Deep JS. In memory of types and data
Level: Senior, Senior+
We were all taught that JavaScript has primitive and reference data types. Comprehensive information is available in the official documentation https://developer.mozilla.org/ru/docs/Web/JavaScript/Data_structuresand the Internet is full of articles on this subject.
Theory is theory, however, JS code is executed not in theory, but in practice. More precisely, it is compiled and executed by the JS engine. There are several such engines, they were developed by different people and for different purposes. It would be naive to assume that they are all completely identical to each other. This means it’s time to figure out how very specific data is actually stored in a very specific JS engine. As a test subject, let’s take one of the most common engines today: V8 from Google.
But, before we begin the analysis, let’s remember the main theoretical points.

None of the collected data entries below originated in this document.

-- ==== Sys2Proof/Laws/Tables.lean ====
section
/-! SUPPORT. The Table Store as memory: reading after writing, and that every write keeps the canonical form. -/

namespace Sys2Proof.Machine

open Sys2Proof

@[simp] theorem Table.read_nil (i : Nat) : Table.read [] i = 0#16 := rfl

theorem Table.read_cons (c : Nat × Word) (t : Table) (i : Nat) :
    Table.read (c :: t) i = if c.1 = i then c.2 else Table.read t i := rfl

/-- Every listed index lies above `a`. -/
def Table.above (t : Table) (a : Nat) : Bool := t.all fun c => decide (a < c.1)

theorem Table.wf_cons (c : Nat × Word) (t : Table) :
    Table.wf (c :: t) = true ↔ c.2 ≠ 0#16 ∧ Table.above t c.1 = true ∧ Table.wf t = true := by
  simp [Table.wf, Table.above, and_assoc]

theorem Table.above_cons (c : Nat × Word) (t : Table) (a : Nat) :
    Table.above (c :: t) a = true ↔ a < c.1 ∧ Table.above t a = true := by
  simp [Table.above]

theorem Table.above_mono {t : Table} {a b : Nat} (h : Table.above t b = true) (hab : a ≤ b) :
    Table.above t a = true := by
  simp only [Table.above, List.all_eq_true, decide_eq_true_eq] at h ⊢
  intro c hc
  exact lt_of_le_of_lt hab (h c hc)

/-- Below every listed index a table reads 0. -/
theorem Table.read_of_above {t : Table} {a i : Nat} (h : Table.above t a = true) (hi : i ≤ a) : Table.read t i = 0#16 := by
  induction t with
  | nil => rfl
  | cons c t ih =>
    rw [Table.above_cons] at h
    rw [Table.read_cons, if_neg (by omega)]
    exact ih h.2

/-! One write -/

theorem Table.write_cons (a : Nat) (v : Word) (t : Table) (i : Nat) (w : Word) :
    Table.write ((a, v) :: t) i w =
      if i < a then (if w = 0#16 then (a, v) :: t else (i, w) :: (a, v) :: t)
      else if i = a then (if w = 0#16 then t else (i, w) :: t)
      else (a, v) :: Table.write t i w := rfl

theorem Table.write_nil (i : Nat) (w : Word) : Table.write [] i w = if w = 0#16 then [] else [(i, w)] := rfl

theorem Table.read_write_other (t : Table) {i j : Nat} (w : Word) (h : j ≠ i) :
    Table.read (Table.write t i w) j = Table.read t j := by
  induction t with
  | nil => by_cases hw : w = 0#16 <;> simp [Table.write_nil, Table.read_cons, hw, Ne.symm h]
  | cons c t ih =>
    obtain ⟨a, v⟩ := c
    rw [Table.write_cons]
    by_cases h1 : i < a
    · by_cases hw : w = 0#16 <;> simp [Table.read_cons, h1, hw, Ne.symm h]
    · by_cases h2 : i = a
      · subst h2
        by_cases hw : w = 0#16 <;> simp [Table.read_cons, hw, Ne.symm h]
      · simp [Table.read_cons, h1, h2, ih]

theorem Table.read_write_same {t : Table} (h : Table.wf t = true) (i : Nat) (w : Word) :
    Table.read (Table.write t i w) i = w := by
  induction t with
  | nil => by_cases hw : w = 0#16 <;> simp [Table.write_nil, Table.read_cons, hw]
  | cons c t ih =>
    obtain ⟨a, v⟩ := c
    rw [Table.wf_cons] at h
    rw [Table.write_cons]
    by_cases h1 : i < a
    · by_cases hw : w = 0#16
      · simp only [h1, hw, if_true, Table.read_cons]
        rw [if_neg (by omega)]
        exact Table.read_of_above h.2.1 (by simpa using h1.le)
      · simp [Table.read_cons, h1, hw]
    · by_cases h2 : i = a
      · subst h2
        by_cases hw : w = 0#16
        · simpa [hw] using Table.read_of_above h.2.1 (le_refl _)
        · simp [Table.read_cons, hw]
      · simp only [h1, h2, if_false, Table.read_cons]
        rw [if_neg (by omega)]
        exact ih h.2.2

theorem Table.above_write {t : Table} {a i : Nat} (w : Word) (h : Table.above t a = true) (hi : a < i) :
    Table.above (Table.write t i w) a = true := by
  induction t with
  | nil => by_cases hw : w = 0#16 <;> simp [Table.write_nil, hw, Table.above, hi]
  | cons c t ih =>
    obtain ⟨b, v⟩ := c
    rw [Table.above_cons] at h
    rw [Table.write_cons]
    by_cases h1 : i < b
    · by_cases hw : w = 0#16 <;> simp [Table.above_cons, h1, hw, h.1, h.2, hi]
    · by_cases h2 : i = b
      · by_cases hw : w = 0#16 <;> simp [Table.above_cons, h2, hw, h.2, h.1]
      · simpa [Table.above_cons, h1, h2] using ⟨h.1, ih h.2⟩

theorem Table.wf_write {t : Table} (h : Table.wf t = true) (i : Nat) (w : Word) :
    Table.wf (Table.write t i w) = true := by
  induction t with
  | nil => by_cases hw : w = 0#16 <;> simp [Table.write_nil, hw, Table.wf]
  | cons c t ih =>
    obtain ⟨a, v⟩ := c
    have hc := h
    rw [Table.wf_cons] at h
    rw [Table.write_cons]
    by_cases h1 : i < a
    · by_cases hw : w = 0#16
      · simpa [h1, hw] using hc
      · simp only [h1, hw, if_true, if_false]
        exact (Table.wf_cons _ _).2 ⟨hw, (Table.above_cons _ _ _).2 ⟨h1, Table.above_mono h.2.1 (by simpa using h1.le)⟩, hc⟩
    · by_cases h2 : i = a
      · subst h2
        by_cases hw : w = 0#16
        · simpa [hw] using h.2.2
        · simp only [lt_irrefl, if_false, if_true, hw]
          exact (Table.wf_cons _ _).2 ⟨hw, h.2.1, h.2.2⟩
      · simp only [h1, h2, if_false]
        exact (Table.wf_cons _ _).2 ⟨h.1, Table.above_write w h.2.1 (by simp; omega), ih h.2.2⟩

theorem Table.below_write {t : Table} {n i : Nat} (w : Word) (h : Table.below t n = true) (hi : i < n) :
    Table.below (Table.write t i w) n = true := by
  induction t with
  | nil => by_cases hw : w = 0#16 <;> simp [Table.write_nil, hw, Table.below, hi]
  | cons c t ih =>
    obtain ⟨a, v⟩ := c
    simp only [Table.below, List.all_cons, Bool.and_eq_true, decide_eq_true_eq] at h
    have ih' := ih (by simpa [Table.below] using h.2)
    rw [Table.write_cons]
    simp only [Table.below] at ih' ⊢
    by_cases h1 : i < a
    · by_cases hw : w = 0#16
      · simpa [h1, hw] using h
      · simp only [h1, hw, if_true, if_false, List.all_cons, Bool.and_eq_true, decide_eq_true_eq]
        exact ⟨hi, h⟩
    · by_cases h2 : i = a
      · subst h2
        by_cases hw : w = 0#16
        · simpa [hw] using h.2
        · simpa [hw] using ⟨hi, by simpa using h.2⟩
      · simpa [h1, h2] using ⟨h.1, by simpa using ih'⟩

theorem Table.fits_write {t : Table} {n i : Nat} (w : Word) (h : t.fits n = true) (hi : i < n) :
    (t.write i w).fits n = true := by
  simp only [Table.fits, Bool.and_eq_true] at h ⊢
  exact ⟨Table.wf_write h.1 i w, Table.below_write w h.2 hi⟩

/-! A run of writes -/

@[simp] theorem Table.writeFrom_nil (t : Table) (i : Nat) : t.writeFrom i [] = t := rfl

theorem Table.writeFrom_cons (t : Table) (i : Nat) (w : Word) (ws : List Word) :
    t.writeFrom i (w :: ws) = (t.write i w).writeFrom (i + 1) ws := rfl

theorem Table.wf_writeFrom {t : Table} (h : t.wf = true) (i : Nat) (ws : List Word) : (t.writeFrom i ws).wf = true := by
  induction ws generalizing t i with
  | nil => exact h
  | cons w ws ih => exact ih (Table.wf_write h i w) (i + 1)

theorem Table.fits_writeFrom {t : Table} {n : Nat} (h : t.fits n = true) (i : Nat) (ws : List Word)
    (hi : ws ≠ [] → i + ws.length ≤ n) : (t.writeFrom i ws).fits n = true := by
  induction ws generalizing t i with
  | nil => exact h
  | cons w ws ih =>
    have hlen := hi (by simp)
    simp only [List.length_cons] at hlen
    exact ih (Table.fits_write w h (by omega)) (i + 1) (fun _ => by omega)

theorem Table.read_writeFrom_outside (t : Table) {i j : Nat} (ws : List Word) (h : j < i ∨ i + ws.length ≤ j) :
    (t.writeFrom i ws).read j = t.read j := by
  induction ws generalizing t i with
  | nil => rfl
  | cons w ws ih =>
    simp only [List.length_cons] at h
    rw [Table.writeFrom_cons, ih _ (by omega), Table.read_write_other _ _ (by omega)]

theorem Table.read_writeFrom_inside {t : Table} (h : t.wf = true) (i : Nat) (ws : List Word) (k : Nat)
    (hk : k < ws.length) : (t.writeFrom i ws).read (i + k) = ws[k] := by
  induction ws generalizing t i k with
  | nil => simp at hk
  | cons w ws ih =>
    rw [Table.writeFrom_cons]
    cases k with
    | zero =>
      rw [Table.read_writeFrom_outside _ _ (by omega)]
      simpa using Table.read_write_same h i w
    | succ k =>
      have := ih (Table.wf_write h i w) (i + 1) k (by simpa using hk)
      simpa [Nat.add_assoc, Nat.add_comm 1 k] using this

/-! Counters -/

theorem countUp_wf {t : Table} (h : t.wf = true) (i n : Nat) : (countUp t i n).wf = true := by
  unfold countUp
  split
  · exact h
  · exact Table.wf_write h _ _

theorem countUp_fits {t : Table} {m i : Nat} (h : t.fits m = true) (hi : i < m) (n : Nat) :
    (countUp t i n).fits m = true := by
  unfold countUp
  split
  · exact h
  · exact Table.fits_write _ h hi

theorem countUp_other (t : Table) {i j : Nat} (n : Nat) (h : j ≠ i) : (countUp t i n).nat j = t.nat j := by
  unfold countUp
  split
  · rfl
  · simp [Table.nat, Table.read_write_other _ _ h]

/-- A counter rises by the events counted and stops at 65,535 (R23). -/
theorem countUp_same {t : Table} (h : t.wf = true) (i n : Nat) :
    (countUp t i n).nat i = min (t.nat i + n) Config.counterMax := by
  have hlt : t.nat i < 65536 := (t.read i).isLt
  unfold countUp
  split
  · subst_vars
    simp only [Config.counterMax]
    omega
  · rw [Table.nat, Table.read_write_same h, BitVec.toNat_ofNat, Nat.mod_eq_of_lt]
    simp only [Config.counterMax]
    omega

/-! The reset tables are in canonical form. -/

theorem resetTables_fits : resetTables.fits = true := by decide +kernel

theorem State.reset_tables_fits : State.reset.tables.fits = true := resetTables_fits

end Sys2Proof.Machine
end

Primitive data types, these are immutable (not changeable) values stored in memory and represented in low-level language structures. Actually, in JavaScript, everything is considered a primitive type except Objectnamely:
Reference data typesthey are also objects, these are memory areas of indefinite size, and accessible by identifier (link to this memory area). In JavaScript, there is only one such type – Object. Besides Objectthere is also a separate structure Functionwhich, in fact, is also Object. Object – the only mutable (changeable) data type in JavaScript. This means that the variable does not store the value of the object itself, but only the identifier reference. When performing any manipulations with an object, the value directly in the memory area changes, but the reference to this area remains the same until we redefine it explicitly or implicitly. An object remains in memory as long as there is an active reference to it. If the reference is removed or is no longer used in the script, such an object will soon be destroyed by the garbage collector, but more on that next time.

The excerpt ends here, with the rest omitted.